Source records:
•••••

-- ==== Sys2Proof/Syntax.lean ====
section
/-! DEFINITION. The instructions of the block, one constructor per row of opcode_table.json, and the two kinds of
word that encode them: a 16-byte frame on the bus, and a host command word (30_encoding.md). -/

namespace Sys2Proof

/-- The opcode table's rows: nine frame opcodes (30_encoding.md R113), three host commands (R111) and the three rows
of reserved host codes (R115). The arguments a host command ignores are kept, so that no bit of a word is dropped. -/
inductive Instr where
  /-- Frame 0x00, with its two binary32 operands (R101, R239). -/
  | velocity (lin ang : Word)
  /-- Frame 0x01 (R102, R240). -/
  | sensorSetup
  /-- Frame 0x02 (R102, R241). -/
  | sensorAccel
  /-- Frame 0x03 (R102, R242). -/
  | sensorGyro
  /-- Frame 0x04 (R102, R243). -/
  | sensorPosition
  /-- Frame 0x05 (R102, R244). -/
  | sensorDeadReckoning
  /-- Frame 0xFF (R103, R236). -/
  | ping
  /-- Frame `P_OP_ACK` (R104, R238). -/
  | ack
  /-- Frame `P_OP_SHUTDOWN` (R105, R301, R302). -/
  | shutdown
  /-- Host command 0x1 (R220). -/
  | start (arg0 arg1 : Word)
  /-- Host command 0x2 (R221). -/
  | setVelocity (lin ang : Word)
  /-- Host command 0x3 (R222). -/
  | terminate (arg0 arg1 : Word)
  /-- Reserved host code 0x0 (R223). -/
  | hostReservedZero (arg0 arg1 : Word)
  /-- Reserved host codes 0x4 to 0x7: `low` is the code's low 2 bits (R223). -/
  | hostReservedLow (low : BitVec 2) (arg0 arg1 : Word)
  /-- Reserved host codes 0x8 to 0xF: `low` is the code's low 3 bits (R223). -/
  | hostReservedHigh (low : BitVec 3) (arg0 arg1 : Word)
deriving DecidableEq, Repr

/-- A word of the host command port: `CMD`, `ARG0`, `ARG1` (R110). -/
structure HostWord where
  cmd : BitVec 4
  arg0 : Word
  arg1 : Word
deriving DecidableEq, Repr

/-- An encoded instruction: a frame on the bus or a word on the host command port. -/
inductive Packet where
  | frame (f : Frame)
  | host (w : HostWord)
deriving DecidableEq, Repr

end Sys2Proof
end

•••••

Required work = The full set of data above must come back exactly as written.

Exercise response =
-- ==== Sys2Proof/Syntax.lean ====
section
/-! DEFINITION. The instructions of the block, one constructor per row of opcode_table.json, and the two kinds of
word that encode them: a 16-byte frame on the bus, and a host command word (30_encoding.md). -/

namespace Sys2Proof

/-- The opcode table's rows: nine frame opcodes (30_encoding.md R113), three host commands (R111) and the three rows
of reserved host codes (R115). The arguments a host command ignores are kept, so that no bit of a word is dropped. -/
inductive Instr where
  /-- Frame 0x00, with its two binary32 operands (R101, R239). -/
  | velocity (lin ang : Word)
  /-- Frame 0x01 (R102, R240). -/
  | sensorSetup
  /-- Frame 0x02 (R102, R241). -/
  | sensorAccel
  /-- Frame 0x03 (R102, R242). -/
  | sensorGyro
  /-- Frame 0x04 (R102, R243). -/
  | sensorPosition
  /-- Frame 0x05 (R102, R244). -/
  | sensorDeadReckoning
  /-- Frame 0xFF (R103, R236). -/
  | ping
  /-- Frame `P_OP_ACK` (R104, R238). -/
  | ack
  /-- Frame `P_OP_SHUTDOWN` (R105, R301, R302). -/
  | shutdown
  /-- Host command 0x1 (R220). -/
  | start (arg0 arg1 : Word)
  /-- Host command 0x2 (R221). -/
  | setVelocity (lin ang : Word)
  /-- Host command 0x3 (R222). -/
  | terminate (arg0 arg1 : Word)
  /-- Reserved host code 0x0 (R223). -/
  | hostReservedZero (arg0 arg1 : Word)
  /-- Reserved host codes 0x4 to 0x7: `low` is the code's low 2 bits (R223). -/
  | hostReservedLow (low : BitVec 2) (arg0 arg1 : Word)
  /-- Reserved host codes 0x8 to 0xF: `low` is the code's low 3 bits (R223). -/
  | hostReservedHigh (low : BitVec 3) (arg0 arg1 : Word)
deriving DecidableEq, Repr

/-- A word of the host command port: `CMD`, `ARG0`, `ARG1` (R110). -/
structure HostWord where
  cmd : BitVec 4
  arg0 : Word
  arg1 : Word
deriving DecidableEq, Repr

/-- An encoded instruction: a frame on the bus or a word on the host command port. -/
inductive Packet where
  | frame (f : Frame)
  | host (w : HostWord)
deriving DecidableEq, Repr

end Sys2Proof
end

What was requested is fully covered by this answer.